The Carnivore Diet: When Elimination Goes All the Way
The carnivore diet is the most extreme elimination diet in existence. All animal foods, zero plant foods.
The Carnivore Diet: When Elimination Goes All the Way
What It Is
The carnivore diet is the most extreme elimination diet in existence. All animal foods, zero plant foods. Meat, fish, eggs, and optionally dairy — butter, ghee, aged cheese. Nothing from the plant kingdom. No vegetables, no fruits, no grains, no legumes, no nuts, no seeds, no herbs, no spices (salt is a mineral, not a plant — salt stays).
This is not a long-term dietary recommendation for everyone. It is a diagnostic and therapeutic tool — the cleanest possible baseline from which to identify what a human body can and cannot tolerate.
Why It Works for Some People
Every plant produces chemical defense compounds. Unlike animals, plants cannot run from predators. They wage chemical warfare instead. Oxalates, lectins, phytates, saponins, salicylates, tannins, goitrogens, solanine (nightshades), trypsin inhibitors, FODMAPs, histamine (in fermented plant foods), phytoestrogens — the list is long.

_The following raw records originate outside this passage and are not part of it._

-- ==== Sys2Proof/Tests/Slice0.lean ====
section
/-! SUPPORT. Tests with expected values from the spec (95_test_vectors.md, the encodings of 30_encoding.md), and for every
statement with hypotheses a witness that meets them. -/

namespace Sys2Proof.Tests

open Sys2Proof.Machine

/-! ### States -/

/-- An idle block: Idle, no sequence. -/
def idle : State := { State.reset with seq := ⟨.idle, .none, false⟩ }

/-- A block in Sleeping, no sequence. -/
def asleep : State := { State.reset with seq := ⟨.sleeping, .none, false⟩ }

/-- An idle block whose FB has been filled. -/
def ready : State := { idle with fb := memFilled }

/-- A block in Sleeping whose FB has been filled. -/
def readyAsleep : State := { asleep with fb := memFilled }

/-- A block at a step of a sequence. -/
def at_ (stage : Stage) (l : Label) : State := { State.reset with seq := ⟨stage, l, true⟩ }

/-- The request lines of a vector (R91) on the ports. -/
def ask (v : BitVec 4) (s : State) : State := { s with env.inputs.request := requestOfVector v }

/-- Pixel operands on the ports (R92). -/
def askPixel (x y : Coord) (on : Bool) (s : State) : State :=
  { s with env.inputs.request := { requestOfVector 0b1000#4 with pxX := x, pxY := y, pxOn := on } }

/-- `rst` on its port. -/
def withRst (r : RstIn) (s : State) : State := { s with env.inputs.rst := r }

/-- A busy line: the levels the next samples draw, with CFG_HAS_BUSY. -/
def line (hasBusy : Bool) (bits : List Bool) (s : State) : State := { s with ctl.hasBusy := hasBusy, env.busyIn := bits }

/-- A line stuck at busy, seen sample by sample. -/
theorem busyLine_line {s t : State} {hb : Bool} {n j : Nat} (h : line hb (List.replicate n true) s = t) (hj : j < n) :
    busyLine t j = true := by
  subst h
  unfold busyLine line
  simp only [List.getElem?_replicate, if_pos hj]

/-- Something of the state an instruction leaves. -/
def after {α : Type} (i : Instr) (s : State) (f : State → α) : Option α :=
  match exec i s with
  | .next t => some (f t)
  | _ => none

/-- Something of the state a step leaves. -/
def afterStep {α : Type} (s : State) (f : State → α) : Option α :=
  match step s with
  | .next t => some (f t)
  | _ => none

/-- The events of a trace. -/
def events (s : State) : List Event := s.trace.map Stamped.event

/-! ### Well-formedness: an ill-formed term for each check -/

/-- R108: 0x46 is none of the nine opcodes. -/
theorem test_wellFormed_sendCmd : (Instr.sendCmd 0x46#8).wellFormed Params.suggested = false ∧
    (Instr.sendCmd 0x12#8).wellFormed Params.suggested = true := by decide

/-- R97, R142: a block carries at least one byte. -/
theorem test_wellFormed_sendBlock : (Instr.sendBlock (.bytes [])).wellFormed Params.suggested = false ∧
    (Instr.sendBlock .rowFetch).wellFormed Params.suggested = true := by decide

/-- R220: a delay is 2, 100 or 200 ms. -/
theorem test_wellFormed_delay : (Instr.delay 3#8).wellFormed Params.suggested = false ∧
    (Instr.delay 2#8).wellFormed Params.suggested = true ∧ (Instr.delay 100#8).wellFormed Params.suggested = true ∧
    (Instr.delay 200#8).wellFormed Params.suggested = true := by decide

/-- R109: coordinates outside the panel are legal operands. -/
theorem test_wellFormed_setPixel : (Instr.setPixel 0xFFFF#16 0x7FFF#16 true).wellFormed Params.suggested = true := by
  decide

/-! ### Decoding: words written out from R91, R93, R100 -/

theorem test_decode_swreset : decodeTableWord 8 0b00010010 = some .swreset := by decide
theorem test_decode_dataEntryMode : decodeTableWord 8 0b00010001 = some .dataEntryMode := by decide
theorem test_decode_setXRange : decodeTableWord 8 0b01000100 = some .setXRange := by decide
theorem test_decode_setYRange : decodeTableWord 8 0b01000101 = some .setYRange := by decide
theorem test_decode_setXCounter : decodeTableWord 8 0b01001110 = some .setXCounter := by decide
theorem test_decode_setYCounter : decodeTableWord 8 0b01001111 = some .setYCounter := by decide
theorem test_decode_writeRam : decodeTableWord 8 0b00100100 = some .writeRam := by decide
theorem test_decode_activate : decodeTableWord 8 0b00100000 = some .activate := by decide
theorem test_decode_deepSleep : decodeTableWord 8 0b00010000 = some .deepSleep := by decide
theorem test_decode_setup : decodeTableWord 8 0b0001 = some (.setup false false 0#32) := by decide
theorem test_decode_update : decodeTableWord 8 0b0010 = some .update := by decide
theorem test_decode_sleep : decodeTableWord 8 0b0100 = some .sleep := by decide
theorem test_decode_setPixel : decodeTableWord 8 0b1000 = some (.setPixel 0#16 0#16 false) := by decide
theorem test_decode_fbRead : decodeTableWord 16 0x15F7 = some (.fbRead 5623#13) ∧
    decodeTableWord 16 0x1FFF = some (.fbRead 8191#13) := by decide

/-- R108: a byte that is no opcode, and two bytes with a bit above the address, are rejected. -/
theorem test_decode_rejects : decodeTableWord 8 0x13 = none ∧ decodeTableWord 8 0xFF = none ∧
    decodeTableWord 16 0x2000 = none ∧ decodeTableWord 24 0x12 = none ∧
    decode Params.suggested (.opcode 0x46#8) = .error (.unknownOpcode 0x46#8) ∧
    decode Params.suggested (.request Request.none) = .error .noRequest := ⟨by decide, by decide, by decide, by decide, rfl, rfl⟩
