-- ==== Sys2Proof/Syntax.lean ====
section
/-! DEFINITION. The instructions and events of Gurdaxo: one constructor per row of the opcode table. -/

namespace Sys2Proof

/-- The operand fields of an element word beside its opcode (R195). -/
structure ElemOps where
  /-- [23:21], the source of operand A (R196) -/
  sa : BitVec 3
  /-- [20:18], the source of operand B (R196) -/
  sb : BitVec 3
  /-- [17:13], the first destination-table index, 31 for none -/
  dx : BitVec 5
  /-- [12:8], the second destination-table index, 31 for none -/
  dy : BitVec 5
  /-- [7:4], the tag action (R153) -/
  ta : BitVec 4
  /-- [3:0], the literal index -/
  lx : BitVec 4
  deriving DecidableEq, Repr

/-- The fields of a press word below POP (R209). -/
structure PressWord where
  ta : BitVec 2
  tb : BitVec 2
  tc : BitVec 2
  afmt : BitVec 3
  bfmt : BitVec 3
  tra : BitVec 1
  trb : BitVec 1
  ofmt : BitVec 3
  sat : BitVec 1
  ksm1 : BitVec 8
  lastn : BitVec 5
  del : BitVec 4
  didx : BitVec 5
  deriving DecidableEq, Repr
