/-- The course of a lane-wise instruction of one to three operands that read the formats `fs`; `res` gives the lanes of the
result, of format `rfmt A`, from those of the operands (R223, R224). `chk` is a check of its own, after those of R224. -/
def State.lanewise (s : State) (o : ElemOps) (fs : List Fmt) (useB cw useC : Bool) (rfmt : Opnd → Fmt)
    (chk : Opnd → Opnd → Option Nat) (res : Fire → Opnd → List Nat → List Nat → List Nat → List Nat) : Res :=
  match s.fire with
  | none => idle s
  | some f =>
    let sb := if useB then srcOf o.sb else .none
    let sc := if useC then csrcOf (bitF (f.cw o) 31 29) else .none
    let want := f.want fs [srcOf o.sa, sb, sc]
    let a := f.read (srcOf o.sa) (dataLit o cw) want
    let b := f.read sb (dataLit o cw) want
    let c := f.read sc (dataLit o cw) want
    let n := colourOf [a, b, c]
    let rd (x : Opnd) : List Nat := (List.range n).map x.lane
    let sh := Shape.data (rfmt a) n
    let pay := packLanes (fmtWidth (rfmt a)) (res f a (rd a) (rd b) (rd c))
    let ck := match stdCheck n [(a, fs), (b, fs), (c, fs)] with | some k => some k | none => chk a c
    .next (s.runFire f o [a, b, c] .all sh sh (a.lane 0) 0 ck (.toks [(o.dx.toNat, sh, pay), (o.dy.toNat, sh, pay)]))

/-- A lane-wise instruction of two operands. -/
def State.lanewise2 (s : State) (o : ElemOps) (fs : List Fmt) (rfmt : Opnd → Fmt) (g : Nat → Nat → Nat) : Res :=
  s.lanewise o fs true false false rfmt (fun _ _ => none) fun _ _ a b _ => List.zipWith g a b

/-- A lane-wise instruction of one operand. -/
def State.lanewise1 (s : State) (o : ElemOps) (fs : List Fmt) (rfmt : Opnd → Fmt) (g : Nat → Nat) : Res :=
  s.lanewise o fs false false false rfmt (fun _ _ => none) fun _ _ a _ _ => a.map g

/-- A lane-wise comparison of two operands: a predicate token whose bit `i` compares lane `i` (R239). -/
def State.compare (s : State) (o : ElemOps) (fs : List Fmt) (g : Bool → Nat → Nat → Bool) : Res :=
  match s.fire with
  | none => idle s
  | some f =>
    let want := f.want fs [srcOf o.sa, srcOf o.sb]
    let a := f.read (srcOf o.sa) (dataLit o false) want
    let b := f.read (srcOf o.sb) (dataLit o false) want
    let n := colourOf [a, b]
    let sh := Shape.pred n
    let bits := (List.range n).map fun i => if g f.slot.ftz (a.lane i) (b.lane i) then 1 else 0
    let pay := packLanes 1 bits
    .next (s.runFire f o [a, b] .all sh sh (a.lane 0) 0 (stdCheck n [(a, fs), (b, fs)])
      (.toks [(o.dx.toNat, sh, pay), (o.dy.toNat, sh, pay)]))

end Sys2Proof.Machine
end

For most people, these compounds are handled without issue. The gut degrades them, the liver detoxifies them, and they pass through unremarkably. But for patients with compromised gut barriers, impaired detoxification, mast cell activation, or autoimmune dysregulation, any or all of these compounds can trigger inflammation, immune activation, and symptoms.
The carnivore diet eliminates every single plant-based antinutrient simultaneously. For the patient who “reacts to everything” — who has tried the Autoimmune Protocol and still reacts, who has eliminated FODMAPs and lectins and nightshades and oxalates individually with partial but incomplete relief — carnivore removes the entire category at once. It answers the question: what happens when we remove all plant matter?
Who Benefits
Severe autoimmune disease that has failed AIP: When even AIP-compliant foods trigger flares, carnivore provides the next level of elimination. Rheumatoid arthritis, ankylosing spondylitis, psoriasis, lupus, Hashimoto’s thyroiditis.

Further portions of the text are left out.